The Prime Minister said that it would make a big difference politically and legally if Saddam refused to allow in the UN inspectors. Regime change and WMD were linked in the sense that it was the regime that was producing the WMD. There were different strategies for dealing with Libya and Iran. If the political context were right, people would support regime change. The two key issues were whether the military plan worked and whether we had the political strategy to give the military plan the space to work.
On the first, CDS said that we did not know yet if the US battleplan was workable. The military were continuing to ask lots of questions.
For instance, what were the consequences, if Saddam used WMD on day one, or if Baghdad did not collapse and urban warfighting began? You said that Saddam could also use his WMD on Kuwait. Or on Israel, added the Defence Secretary.
The Foreign Secretary thought the US would not go ahead with a military plan unless convinced that it was a winning strategy. On this, US and UK interests converged. But on the political strategy, there could be US/UK differences. Despite US resistance, we should explore discreetly the ultimatum. Saddam would continue to play hard-ball with the UN.
John Scarlett assessed that Saddam would allow the inspectors back in only when he thought the threat of military action was real.
The Defence Secretary said that if the Prime Minister wanted UK military involvement, he would need to decide this early. He cautioned that many in the US did not think it worth going down the ultimatum route. It would be important for the Prime Minister to set out the political context to Bush.
Conclusions:
(a) We should work on the assumption that the UK would take part in any military action. But we needed a fuller picture of US planning before we could take any firm decisions.

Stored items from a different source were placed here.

/-- Settles O40: of the three answers of a step none is a fault, and the two refusals are the two named. -/
theorem stepStopsOnlyOnBadInput : Obligations.StepStopsOnlyOnBadInput := by
  intro s hs
  rcases hs.step_outcomes with ⟨t, h⟩ | ⟨h, hp, hreset⟩ | ⟨f, rest, why, hr, hd, h⟩ <;> rw [h]
  · exact ⟨nofun, nofun⟩
  · refine ⟨nofun, fun r hrefused => ?_⟩
    cases hrefused
    exact .inl ⟨rfl, hp, hreset⟩
  · refine ⟨nofun, fun r hrefused => ?_⟩
    cases hrefused
    exact .inr ⟨f, rest, why, hr, hd, rfl⟩

/-! ### A request ends if the collaborators respond (70_reset_and_hazards.md R162) -/

/-- CSF is IDLE with the result of the request that its last event ended (41_framing.md R117). -/
def State.Ended (s : State) : Prop :=
  s.phase = .idle ∧ s.result ≠ .none ∧ s.trace.getLast? = some (.callEnd s.result)

theorem State.CallFrame.calls_eq {s t : State} (h : s.CallFrame t) : t.calls = s.calls := by
  rw [State.calls, State.calls, h.cfg, h.c, h.req]

/-- A call that returns goes on to the request's next call or ends it. -/
theorem State.CallTo.goesOn_or_ended {s t : State} (h : s.CallTo t) (ha : s.answers ≠ []) :
    (t.Serving ∧ t.callsMade.length = s.callsMade.length + 1) ∨ t.Ended := by
  cases h with
  | stalled hno => exact absurd hno ha
  | goesOn _ serving made => exact .inl ⟨serving, by simp [made]⟩
  | finishes _ _ phase trace result => exact .inr ⟨phase, by simp [result], by simp [trace, result]⟩
  | fails _ _ phase trace result => exact .inr ⟨phase, by simp [result], by simp [trace, result]⟩

/-- A request in progress with at most `n` calls to make, each answered, ends within `n` steps: every call that does not
end it leaves one call less. -/
theorem State.Serving.ends {n : Nat} {s : State} (hs : s.Serving) (hhost : s.host = [])
    (hcalls : s.calls.length ≤ s.callsMade.length + n) (hresp : s.CollabResponds n) :
    ∃ k t, k ≤ n ∧ runSteps k s = .next t ∧ t.Ended := by
  induction n generalizing s with
  | zero => exact absurd hs.length_callsMade_lt (Nat.not_lt.mpr hcalls)
  | succ n ih =>
    have hresp : n + 1 ≤ s.answers.length := hresp
    obtain ⟨t, hstep, hframe, hcall⟩ := hs.step_call (hostReady_nil hhost)
    rcases hcall.goesOn_or_ended (List.length_pos_iff.mp (by omega)) with ⟨hserving, hmade⟩ | hended
    · have hresp' : n ≤ t.answers.length := by
        rw [hframe.answers, List.length_tail]
        omega
      obtain ⟨k, u, hk, hrun, hended⟩ :=
        ih hserving (hframe.host.trans hhost) (by rw [hframe.calls_eq, hmade]; omega) hresp'
      exact ⟨k + 1, u, Nat.succ_le_succ hk, (runSteps_succ hstep).trans hrun, hended⟩
    · exact ⟨1, t, Nat.le_add_left 1 n, runSteps_succ hstep, hended⟩

/-- Settles O56: a request has no more calls left than it makes in all. -/
theorem requestEndsIfCollaboratorsRespond : Obligations.RequestEndsIfCollaboratorsRespond := by
  intro s hs hp hhost hresp
  have hcalls : s.calls.length = callCount s.cfg.hasCs s.req.length := length_callEvents _ _ _
  exact (hs.serving hp).ends hhost (by omega) hresp

end Sys2Proof.Machine
end
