-- ==== Sys2Proof/Machine/Dispatch.lean ====
section
/-! DEFINITION. The dispatch of spec/40_sequencer.md R80: one arm per constructor. -/

namespace Sys2Proof.Machine

/-- `execute(I)` (R80). -/
def exec (i : Instr) (s : State) : Host.Outcome State Fault Refusal :=
  match i with
  | .noop => Sys2Proof.Machine.execNoop s
  | .halt => Sys2Proof.Machine.execHalt s
  | .cout a => Sys2Proof.Machine.execCout a s
  | .iout a => Sys2Proof.Machine.execIout a s
  | .jump a off => Sys2Proof.Machine.execJump a off s
  | .fork a b c off => Sys2Proof.Machine.execFork a b c off s
  | .load a b off => Sys2Proof.Machine.execLoad a b off s
  | .pool a b off => Sys2Proof.Machine.execPool a b off s
  | .iadd a b c imm => Sys2Proof.Machine.execIadd a b c imm s
  | .isub a b c imm => Sys2Proof.Machine.execIsub a b c imm s
  | .imul a b c imm => Sys2Proof.Machine.execImul a b c imm s
  | .idiv a b c imm => Sys2Proof.Machine.execIdiv a b c imm s
  | .errorC => Sys2Proof.Machine.execErrorC s
  | .errorD => Sys2Proof.Machine.execErrorD s
  | .errorE => Sys2Proof.Machine.execErrorE s
  | .errorF => Sys2Proof.Machine.execErrorF s

end Sys2Proof.Machine
end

CDS should tell the US military that we were considering a range of options.
(b) The Prime Minister would revert on the question of whether funds could be spent in preparation for this operation.

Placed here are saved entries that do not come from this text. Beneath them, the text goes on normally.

-- ==== Sys2Proof/Laws/Memory.lean ====
section
/-! SUPPORT. Data memory: every operation keeps the canonical form, a read after a write, the bounds check. -/

namespace Sys2Proof.Machine

/-- A canonical memory from a higher address on is one from a lower address on. -/
theorem Memory.wfFrom_mono {lo hi : Nat} (h : lo ≤ hi) : ∀ {m : Memory}, m.wfFrom hi = true → m.wfFrom lo = true
  | [], _ => rfl
  | (a, v) :: rest, hm => by
    simp only [Memory.wfFrom, Bool.and_eq_true, decide_eq_true_eq] at hm ⊢
    exact ⟨⟨by omega, hm.1.2⟩, hm.2⟩

/-- Below its first address a canonical memory lists nothing. -/
theorem Memory.read_below {lo a : Nat} (h : a < lo) :
    ∀ {m : Memory}, m.wfFrom lo = true → m.read a = Memory.unlisted
  | [], _ => rfl
  | (b, v) :: rest, hm => by
    simp only [Memory.wfFrom, Bool.and_eq_true, decide_eq_true_eq] at hm
    have hb : b ≠ a := by omega
    simp only [Memory.read, if_neg hb]
    exact Memory.read_below (by omega) hm.2

/-- One entry put before what follows it. -/
theorem Memory.wfFrom_entry {lo a : Nat} {v : Byte} {m : Memory} (ha : lo ≤ a) (hm : m.wfFrom (a + 1) = true) :
    (Memory.entry a v ++ m).wfFrom lo = true := by
  unfold Memory.entry
  split
  · exact Memory.wfFrom_mono (by omega) hm
  · next hv => simp [Memory.wfFrom, ha, hv, hm]

/-- A byte write keeps the canonical form. -/
theorem Memory.wfFrom_write {a : Nat} {v : Byte} :
    ∀ {lo : Nat} {m : Memory}, lo ≤ a → m.wfFrom lo = true → (m.write a v).wfFrom lo = true
  | lo, [], ha, _ => by
    have h := Memory.wfFrom_entry (v := v) ha (m := []) rfl
    simpa [Memory.write] using h
  | lo, (b, w) :: rest, ha, hm => by
    simp only [Memory.wfFrom, Bool.and_eq_true, decide_eq_true_eq] at hm
    simp only [Memory.write]
    split
    · exact Memory.wfFrom_entry ha (by simp [Memory.wfFrom, hm.1.2, hm.2]; omega)
    · split
      · next hab => exact Memory.wfFrom_entry ha (by rw [hab]; exact hm.2)
      · simp only [Memory.wfFrom, Bool.and_eq_true, decide_eq_true_eq]
        exact ⟨hm.1, Memory.wfFrom_write (by omega) hm.2⟩

theorem Memory.wf_write {m : Memory} (a : Nat) (v : Byte) (hm : m.wf = true) : (m.write a v).wf = true :=
  Memory.wfFrom_write (Nat.zero_le a) hm

/-- A 16-bit write keeps the canonical form. -/
theorem Memory.wf_writeWord {m : Memory} (a : Nat) (v : Word) (hm : m.wf = true) : (m.writeWord a v).wf = true :=
  Memory.wf_write _ _ (Memory.wf_write _ _ hm)

theorem Memory.read_entry_append {a x : Nat} {v : Byte} {m : Memory} (hm : m.wfFrom (a + 1) = true) :
    (Memory.entry a v ++ m).read x = if a = x then v else m.read x := by
  unfold Memory.entry
  split
  · next hv =>
    split
    · next hax => subst hax; rw [hv]; exact Memory.read_below (Nat.lt_succ_self a) hm
    · rfl
  · rfl

theorem Memory.read_writeFrom {a x : Nat} {v : Byte} :
    ∀ {lo : Nat} {m : Memory}, m.wfFrom lo = true → (m.write a v).read x = if a = x then v else m.read x
  | lo, [], _ => by simpa [Memory.write] using Memory.read_entry_append (a := a) (x := x) (v := v) (m := []) rfl
  | lo, (b, w) :: rest, hm => by
    simp only [Memory.wfFrom, Bool.and_eq_true, decide_eq_true_eq] at hm
    simp only [Memory.write]
    split
    · rw [Memory.read_entry_append (by simp [Memory.wfFrom, hm.1.2, hm.2]; omega)]
    · split
      · next hab =>
        subst hab
        rw [Memory.read_entry_append hm.2]
        split
        · rfl
        · next hne => simp [Memory.read, hne]
      · next hab =>
        simp only [Memory.read]
        rw [Memory.read_writeFrom hm.2]
        split
        · next hbx => subst hbx; simp [hab]
        · rfl

/-- A read after a byte write: the byte written at its address, the old byte everywhere else. -/
theorem Memory.read_write {m : Memory} (hm : m.wf = true) (a x : Nat) (v : Byte) :
    (m.write a v).read x = if a = x then v else m.read x :=
  Memory.read_writeFrom hm

/-- A read after a 16-bit write: the high byte, the low byte, or the old byte. -/
theorem Memory.read_writeWord {m : Memory} (hm : m.wf = true) (a x : Nat) (v : Word) :
    (m.writeWord a v).read x =
      if a + 1 = x then v.extractLsb' 0 8 else if a = x then v.extractLsb' 8 8 else m.read x := by
  rw [Memory.writeWord, Memory.read_write (Memory.wf_write _ _ hm), Memory.read_write hm]

/-- A byte write lists no address but its own and those listed before. -/
theorem Memory.mem_write {m : Memory} {a : Nat} {v : Byte} {c : Host.Cell} (h : c ∈ m.write a v) : c.1 = a ∨ c ∈ m := by
  have hentry : ∀ {c : Host.Cell}, c ∈ Memory.entry a v → c.1 = a := by
    intro c hc
    unfold Memory.entry at hc
    split at hc
    · exact absurd hc List.not_mem_nil
    · rw [List.mem_singleton.mp hc]
  induction m with
  | nil => exact .inl (hentry h)
  | cons head rest ih =>
    obtain ⟨b, w⟩ := head
    simp only [Memory.write] at h
    split at h
    · rcases List.mem_append.mp h with h | h
      · exact .inl (hentry h)
      · exact .inr h
    · split at h
      · rcases List.mem_append.mp h with h | h
        · exact .inl (hentry h)
        · exact .inr (List.mem_cons_of_mem _ h)
      · rcases List.mem_cons.mp h with h | h
        · exact .inr (h ▸ List.mem_cons_self ..)
        · exact (ih h).imp_right (List.mem_cons_of_mem _)

theorem inBounds_iff (s : State) (ea : EffAddr) : inBounds s ea = true ↔ ea.toNat + 2 ≤ s.memSize := by
  simp [inBounds]

/-- All that `MemRead` can answer. -/
theorem memRead_cases (ea : EffAddr) (s : State) :
    (ea.toNat + 2 ≤ s.memSize ∧ memRead ea s = .ok (s.mem.readWord ea.toNat)) ∨
    (s.memSize < ea.toNat + 2 ∧ memRead ea s = .error (.outOfBoundsMemoryAccess ea)) := by
  rcases Nat.lt_or_ge s.memSize (ea.toNat + 2) with h | h
  · exact .inr ⟨h, by simp [memRead, inBounds, Nat.not_le.mpr h]⟩
  · exact .inl ⟨h, by simp [memRead, inBounds, h]⟩

/-- All that `MemWrite` can answer. -/
theorem memWrite_cases (ea : EffAddr) (v : Word) (s : State) :
    (ea.toNat + 2 ≤ s.memSize ∧ memWrite ea v s = .ok { s with mem := s.mem.writeWord ea.toNat v }) ∨
    (s.memSize < ea.toNat + 2 ∧ memWrite ea v s = .error (.outOfBoundsMemoryAccess ea)) := by
  rcases Nat.lt_or_ge s.memSize (ea.toNat + 2) with h | h
  · exact .inr ⟨h, by simp [memWrite, inBounds, Nat.not_le.mpr h]⟩
  · exact .inl ⟨h, by simp [memWrite, inBounds, h]⟩

/-- The value read is the two bytes, high byte first. -/
theorem Memory.readWord_toNat (m : Memory) (a : Nat) :
    (m.readWord a).toNat = (m.read a).toNat * 256 + (m.read (a + 1)).toNat := by
  have h := (m.read (a + 1)).isLt
  unfold Memory.readWord
  rw [BitVec.toNat_append, Nat.shiftLeft_eq, Nat.mul_comm, ← Nat.two_pow_add_eq_or_of_lt h, Nat.mul_comm]

end Sys2Proof.Machine
end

(c) CDS would send the Prime Minister full details of the proposed military campaign and possible UK contributions by the end of the week.
(d) The Foreign Secretary would send the Prime Minister the background on the UN inspectors, and discreetly work up the ultimatum to Saddam.
He would also send the Prime Minister advice on the positions of countries in the region especially Turkey, and of the key EU member states.
(e) John Scarlett would send the Prime Minister a full intelligence update.
(f) We must not ignore the legal issues: the Attorney-General would consider legal advice with FCO/MOD legal advisers.
(I have written separately to commission this follow-up work.)
MATTHEW RYCROFT
And I ask the question: Would any of the posters defending Bush send their sons and daughters to this chaotic hell hole? It's easy to argue the war when you have nothing or no one at stake. It is also easy to argue just for the hell of it or for some pathetic green dot. However, when your child's life is on the line for no apparent cause, no one could make an argument for such nonsense. It took a while for the republicans in Congress to wake up, it looks like it's going to take a little longer for the ultra smart conservatives on this board to come out of their coma.
It's not the parents sending the kids to war. Like I said elsewhere, don't sign up if you don't want to go to war. Kids are on their own at 18 years old. They make their own decisions. If an 18 year old wants to sign up, that's on them. Don't sign up if you can't take the heat. The services are not about paying for your college degree. That's a nice incentive, but not the reason for joining. If you don't want your kid in such situations, do whatever you can to talk them out of joining.